Franco Fagioli(フランコ ファジョーリ)は1981年、生まれのカウンターテノール歌手。
今回この歌手を取り上げるのは、前回私が作成した以下の動画に対し、
ファジョーリが入ってないないとのコメントを頂きましたので、
それではこの機会にと思って彼の急遽歌唱分析をすることにしました。
現代を代表するカウンターテノール4選
因みにファジョーリは、私がカウンターテノールの勉強をしていた学生時代から知っている歌手で、
廉価レーベルだったArte Novaから出したCDを持っていました。
今見たらAMAZONで当時の10倍程の値段になってて驚きましたが・・・
ヘンデル ロデリンダ Se fiera belva ha cinto
30歳になるかならないかの時の演奏がこんな感じです。
作ったような音色で何を言っているのか正直よくわからないのが気になるのですが、
技巧的には優れた能力を持っている歌手ではあったので、今後どうなるかは多少気にはかけていました。

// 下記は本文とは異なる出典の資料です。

-- ==== Sys2Proof/Laws/SteadyStart.lean ====
section
/-! SUPPORT. Every operation on tenants, DRAM, starts, faults, power, firmware and the pair keeps what `Steady` says. -/

namespace Sys2Proof.Laws

set_option linter.unusedSimpArgs false

open Sys2Proof.Machine

variable {hv : Kept}

theorem steady_modTenant (s : State) (t : Nat) (f : Tenant → Tenant) (h0 : Steady hv s) : Steady hv (modTenant s t f) := by
  unfold modTenant
  with_reducible repeat' (first | assumption | simp only [steady_mk])
theorem steady_fillSlot (s : State) (t gen key : Nat) (manifest : List Byte) (h0 : Steady hv s) : Steady hv (fillSlot s t gen key manifest) := by
  unfold fillSlot
  with_reducible repeat' (first | assumption | apply steady_modTenant | apply steady_sendMirror | simp only [steady_mk] | split)
theorem steady_drawKey (s : State) (h0 : Steady hv s) : Steady hv (drawKey s).1 := by
  unfold drawKey
  with_reducible repeat' (first | assumption | apply steady_State_tickFree)
theorem steady_tenantCreateBody (s : State) (x : Win) (h0 : Steady hv s) : Steady hv (tenantCreateBody s x).1 := by
  unfold tenantCreateBody
  dsimp only
  refine steady_guardArg _ _ _ h0 fun _ => ?_
  split
  · exact steady_fail _ _ _ h0
  · rename_i e
    refine steady_retain _ _ _ h0 ?_ fun _ h => steady_good _ _ h
    have fin : ∀ (r : Tenant), Steady hv { s with ten := { s.ten with recs := s.ten.recs.set (x.arg 0 2) r } } := fun r => by simp only [steady_mk]; exact h0
    split at e
    · injection e with e; subst e; exact steady_fillSlot _ _ _ _ _ (steady_drawKey _ (fin _))
    · split at e
      · injection e with e; subst e; exact fin _
      · obtain ⟨k, -, rfl⟩ := Option.map_eq_some_iff.1 e; exact steady_fillSlot _ _ _ _ _ (fin _)
    · injection e with e; subst e; exact fin _
theorem steady_execTenantCreate (w : Nat) (s : State) (h0 : Steady hv s) : ∀ t, execTenantCreate w s = .next t → Steady hv t := by
  intro t ht
  unfold execTenantCreate at ht
  injection ht with ht; subst ht
  with_reducible repeat' (first | assumption | apply steady_runRetained | apply steady_tenantCreateBody)
theorem steady_execTenantQuery (w : Nat) (s : State) (h0 : Steady hv s) : ∀ t, execTenantQuery w s = .next t → Steady hv t := by
  intro t ht
  unfold execTenantQuery at ht
  injection ht with ht; subst ht
  with_reducible repeat' (first | assumption | apply steady_fail | apply steady_good | apply steady_runCmd | intro _ | split)
theorem steady_tenantKeyLoadBody (s : State) (x : Win) (h0 : Steady hv s) : Steady hv (tenantKeyLoadBody s x).1 := by
  unfold tenantKeyLoadBody
  with_reducible repeat' (first | assumption | apply steady_commitSelf | apply steady_fail | apply steady_fillSlot | apply steady_good | apply steady_guardArg | intro _ | split)
theorem steady_execTenantKeyLoad (w : Nat) (s : State) (h0 : Steady hv s) : ∀ t, execTenantKeyLoad w s = .next t → Steady hv t := by
  intro t ht
  unfold execTenantKeyLoad at ht
  injection ht with ht; subst ht
  with_reducible repeat' (first | assumption | apply steady_runCmd | apply steady_tenantKeyLoadBody)
theorem steady_flipCur (s : State) (t : Nat) (h0 : Steady hv s) : Steady hv (flipCur s t) := by
  unfold flipCur
  with_reducible repeat' (first | assumption | apply steady_modTenant)
theorem steady_rotationKey (s : State) (x : Win) (r : Tenant) (h0 : Steady hv s) : ∀ t, rotationKey s x r = some t → Steady hv t.1 := by
  intro t ht; unfold rotationKey at ht; dsimp only at ht
  split at ht
  · injection ht with ht; subst ht; exact steady_drawKey _ h0
  · obtain ⟨k, -, rfl⟩ := Option.map_eq_some_iff.1 ht; exact h0
  · split at ht
    · cases ht
    · obtain ⟨k, -, rfl⟩ := Option.map_eq_some_iff.1 ht; exact h0
theorem steady_tenantRotateBody (s : State) (x : Win) (h0 : Steady hv s) : Steady hv (tenantRotateBody s x).1 := by
  unfold tenantRotateBody
  dsimp only
  refine steady_guardArg _ _ _ h0 fun _ => ?_
  split
  · exact steady_fail _ _ _ h0
  · exact steady_fail _ _ _ h0
  · rename_i e
    have h1 := steady_rotationKey _ _ _ h0 _ e
    dsimp only at h1
    rw [apply_ite Prod.fst]
    refine steady_ite (fun _ => ?_) fun _ => ?_
    · refine steady_retain _ _ _ h0 (steady_flipCur _ _ (steady_fillSlot _ _ _ _ _ (steady_modTenant _ _ _ h1))) fun _ h => steady_good _ _ h
    · refine steady_retain _ _ _ h0 (steady_fillSlot _ _ _ _ _ (steady_modTenant _ _ _ h1)) fun _ h => steady_goesOn _ ?_
      simp only [steady_mk]; exact h
theorem steady_execTenantKeyRotate (w : Nat) (s : State) (h0 : Steady hv s) : ∀ t, execTenantKeyRotate w s = .next t → Steady hv t := by
  intro t ht
  unfold execTenantKeyRotate at ht
  injection ht with ht; subst ht
  with_reducible repeat' (first | assumption | apply steady_runRetained | apply steady_tenantRotateBody)
theorem steady_keyCopyAck (s : State) (slot : Nat) (h0 : Steady hv s) : Steady hv (keyCopyAck s slot) := by
  unfold keyCopyAck
  with_reducible repeat' (first | assumption | apply steady_commitSelf | apply steady_finishCmd | apply steady_flipCur | apply steady_modTenant | simp only [steady_mk] | split)
theorem steady_releaseCopies (s : State) (h0 : Steady hv s) : Steady hv (releaseCopies s) := by
  unfold releaseCopies
  with_reducible repeat' (first | assumption | apply steady_keyCopyAck | simp only [steady_mk] | apply steady_foldl | intro _)
theorem steady_execKeyCopyAck (slot : Nat) (s : State) (h0 : Steady hv s) : ∀ t, execKeyCopyAck slot s = .next t → Steady hv t := by
  intro t ht
  unfold execKeyCopyAck at ht
  injection ht with ht; subst ht
  with_reducible repeat' (first | assumption | apply steady_keyCopyAck)
theorem steady_sweepUnit (s : State) (r : Tenant) (u : Nat) (m : UnitMeta) (h0 : Steady hv s) : Steady hv (sweepUnit s r u m) := by
  unfold sweepUnit
  with_reducible repeat' (first | assumption | apply steady_ctlSettle | apply steady_ctlWrite | apply steady_putUnits | apply steady_readRows | apply steady_setBitsFor | apply steady_setIntent | apply steady_writeRows | simp only [steady_mk] | intro _ | apply steady_ite | split)
theorem steady_sweepGranule (s : State) (hid : Nat) (h : Hall) (c ca : Nat) (h0 : Steady hv s) : Steady hv (sweepGranule s hid h c ca) := by
  unfold sweepGranule
  with_reducible repeat' (first | assumption | apply steady_State_tickFree | apply steady_putGran | apply steady_xfer)
theorem steady_sweepStep (s : State) (t : Nat) (h0 : Steady hv s) : Steady hv (sweepStep s t) := by
  unfold sweepStep
  with_reducible repeat' (first | assumption | apply steady_State_tickFree | apply steady_commitSelf | apply steady_mirrorNote | apply steady_modTenant | apply steady_settleTier | apply steady_sweepGranule | apply steady_sweepUnit | apply steady_writeBack | simp only [steady_mk] | intro _ | apply steady_ite | split)
theorem steady_execSweepStep (tenant : Nat) (s : State) (h0 : Steady hv s) : ∀ t, execSweepStep tenant s = .next t → Steady hv t := by
  intro t ht
  unfold execSweepStep at ht
  injection ht with ht; subst ht
  with_reducible repeat' (first | assumption | apply steady_sweepStep)
theorem steady_sweepEnd (s : State) (t : Nat) (h0 : Steady hv s) : Steady hv (sweepEnd s t) := by
  unfold sweepEnd
  with_reducible repeat' (first | assumption | apply steady_commitSelf | apply steady_modTenant | apply steady_sendMirror | split)
theorem steady_execSweepEnd (tenant : Nat) (s : State) (h0 : Steady hv s) : ∀ t, execSweepEnd tenant s = .next t → Steady hv t := by
  intro t ht
  unfold execSweepEnd at ht
  injection ht with ht; subst ht
  with_reducible repeat' (first | assumption | apply steady_sweepEnd)
theorem steady_setRemoval (s : State) (t : Nat) (o : TenOp) (h0 : Steady hv s) : Steady hv (setRemoval s t o) := by
  unfold setRemoval
  with_reducible repeat' (first | assumption | simp only [steady_mk])
theorem steady_endRemoval (s : State) (t : Nat) (h0 : Steady hv s) : Steady hv (endRemoval s t) := by
  unfold endRemoval
  with_reducible repeat' (first | assumption | simp only [steady_mk])
theorem steady_stopTenant (s : State) (t : Nat) (h0 : Steady hv s) : Steady hv (stopTenant s t) := by
  unfold stopTenant
  with_reducible repeat' (first | assumption | apply steady_lastStop | simp only [steady_mk] | apply steady_foldl)
theorem steady_drainSlots (s : State) (t : Nat) (o : TenOp) (h0 : Steady hv s) : Steady hv (drainSlots s t o) := by
  unfold drainSlots
  with_reducible repeat' (first | assumption | apply steady_modTenant | apply steady_setRemoval)
theorem steady_freeTenant (s : State) (t : Nat) (h0 : Steady hv s) : Steady hv (freeTenant s t) := by
  unfold freeTenant
  with_reducible repeat' (first | assumption | apply steady_commitSelf | simp only [steady_mk] | split)
theorem steady_dropDirty (s : State) (t : Nat) (h0 : Steady hv s) : Steady hv (dropDirty s t) := by
  unfold dropDirty
  with_reducible repeat' (first | assumption | apply steady_dropBlock | apply steady_dropJobs | simp only [steady_mk] | apply steady_foldl | intro _ | split)
theorem steady_zeroise (s : State) (t : Nat) (o : TenOp) (h0 : Steady hv s) : Steady hv (zeroise s t o) := by
  unfold zeroise
  with_reducible repeat' (first | assumption | apply steady_commitErase | apply steady_dropDirty | apply steady_endRemoval | apply steady_finishCmd | apply steady_freeTenant | apply steady_modTenant | apply steady_sendMirror | apply steady_settleTier | simp only [steady_mk] | intro _ | apply steady_ite | split)
theorem steady_settleRemoval (s : State) (t : Nat) (h0 : Steady hv s) : Steady hv (settleRemoval s t) := by
  unfold settleRemoval
  with_reducible repeat' (first | assumption | apply steady_drainSlots | apply steady_endRemoval | apply steady_finishCmd | apply steady_freeTenant | apply steady_startDestroy | simp only [steady_mk] | apply steady_foldl | intro _ | split)
theorem steady_tenantRemoveBody (s : State) (x : Win) (h0 : Steady hv s) : Steady hv (tenantRemoveBody s x).1 := by
  have mk : ∀ s x, Steady hv s → Steady hv (tenantRemoveBody.markWin s x) := by
    intro s x h; unfold tenantRemoveBody.markWin; split
    · exact steady_markBegun _ _ h
    · exact h
  unfold tenantRemoveBody
  dsimp only
  split
  · exact steady_fail _ _ _ h0
  · split
    · exact steady_goesOn _ (steady_settleRemoval _ _ (steady_setRemoval _ _ _ (mk _ _ h0)))
    · exact steady_retain _ _ _ h0 (steady_modTenant _ _ _ h0) fun _ h => steady_goesOn _ (steady_settleRemoval _ _ (steady_setRemoval _ _ _ (steady_stopTenant _ _ (mk _ _ h))))
theorem steady_execTenantRemove (w : Nat) (s : State) (h0 : Steady hv s) : ∀ t, execTenantRemove w s = .next t → Steady hv t := by
  intro t ht
  unfold execTenantRemove at ht
  injection ht with ht; subst ht
  with_reducible repeat' (first | assumption | apply steady_runRetained | apply steady_tenantRemoveBody)
theorem steady_tenantRetireBody (s : State) (x : Win) (h0 : Steady hv s) : Steady hv (tenantRetireBody s x).1 := by
  unfold tenantRetireBody
  with_reducible repeat' (first | assumption | apply steady_drainSlots | apply steady_fail | apply steady_goesOn | apply steady_modTenant | apply steady_retain | apply steady_stopTenant | simp only [steady_mk] | intro _ | split)
theorem steady_execTenantKeyRetire (w : Nat) (s : State) (h0 : Steady hv s) : ∀ t, execTenantKeyRetire w s = .next t → Steady hv t := by
  intro t ht
  unfold execTenantKeyRetire at ht
  injection ht with ht; subst ht
  with_reducible repeat' (first | assumption | apply steady_runRetained | apply steady_tenantRetireBody)
theorem steady_execKeyTrafficDrained (tenant : Nat) (s : State) (h0 : Steady hv s) : ∀ t, execKeyTrafficDrained tenant s = .next t → Steady hv t := by
  intro t ht
  unfold execKeyTrafficDrained at ht
  injection ht with ht; subst ht
  with_reducible repeat' (first | assumption | apply steady_zeroise | split)
theorem steady_execTenantDrainTimeout (tenant : Nat) (s : State) (h0 : Steady hv s) : ∀ t, execTenantDrainTimeout tenant s = .next t → Steady hv t := by
  intro t ht
  unfold execTenantDrainTimeout at ht
  injection ht with ht; subst ht
  with_reducible repeat' (first | assumption | apply steady_zeroise | split)
theorem steady_afterDrain (s : State) (t : Nat) (h0 : Steady hv s) : Steady hv (afterDrain s t) := by
  unfold afterDrain
  with_reducible repeat' (first | assumption | apply steady_freeTenant | apply steady_settleRemoval)
theorem steady_execRevocationDrainDone (hall : Nat) (s : State) (h0 : Steady hv s) : ∀ t, execRevocationDrainDone hall s = .next t → Steady hv t := by
  intro t ht
  unfold execRevocationDrainDone at ht
  injection ht with ht; subst ht
  with_reducible repeat' (first | assumption | apply steady_afterDrain | apply steady_endDrain | split)
theorem steady_execRevocationDrainTimeout (hall : Nat) (s : State) (h0 : Steady hv s) : ∀ t, execRevocationDrainTimeout hall s = .next t → Steady hv t := by
  intro t ht
  unfold execRevocationDrainTimeout at ht
  injection ht with ht; subst ht
  with_reducible repeat' (first | assumption | apply steady_afterDrain | apply steady_finishCmd | simp only [steady_mk] | split)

そして、彼は見事に大出世して、今では最も権威のあるクラシックレーベルのDG(ドイツ・グラモフォン)からCDを出すまでになりました。
このCDに関連した映像だと思いますが、YOUTUBEでも以下が公式映像として出ています。
では、この曲を使って彼の歌唱を分析していきましょう。
まず出だしの「o」母音が「お」に聴こえない。
「u」と「o」の中間のような音色で、続く「bra」の「ra」は平べったい響きで、
「mai 」の「ma」は力んで重い声と、最初のフレーズだけで母音の音色がバラバラです。
1:59~2:07の「cara ed amabile」は
「c」が「k」のような子音になっていて、cara(愛おしい)という歌詞の意味を考えてもこれは変だし、伸ばしている「ca」は、伸ばしているうちにどんどん鼻に入っていて、「edaamabile」は微妙に演歌ちっくなポジションに入っている。
良い部分を挙げるとするならば、最後の「soave più」の「piu」の高音のピアノは上手い具合に抜けているが、全体的に中音域は平べったく、低音域は詰めたような感じなので、母音や子音の種類に関係なく音色の統一性がないです。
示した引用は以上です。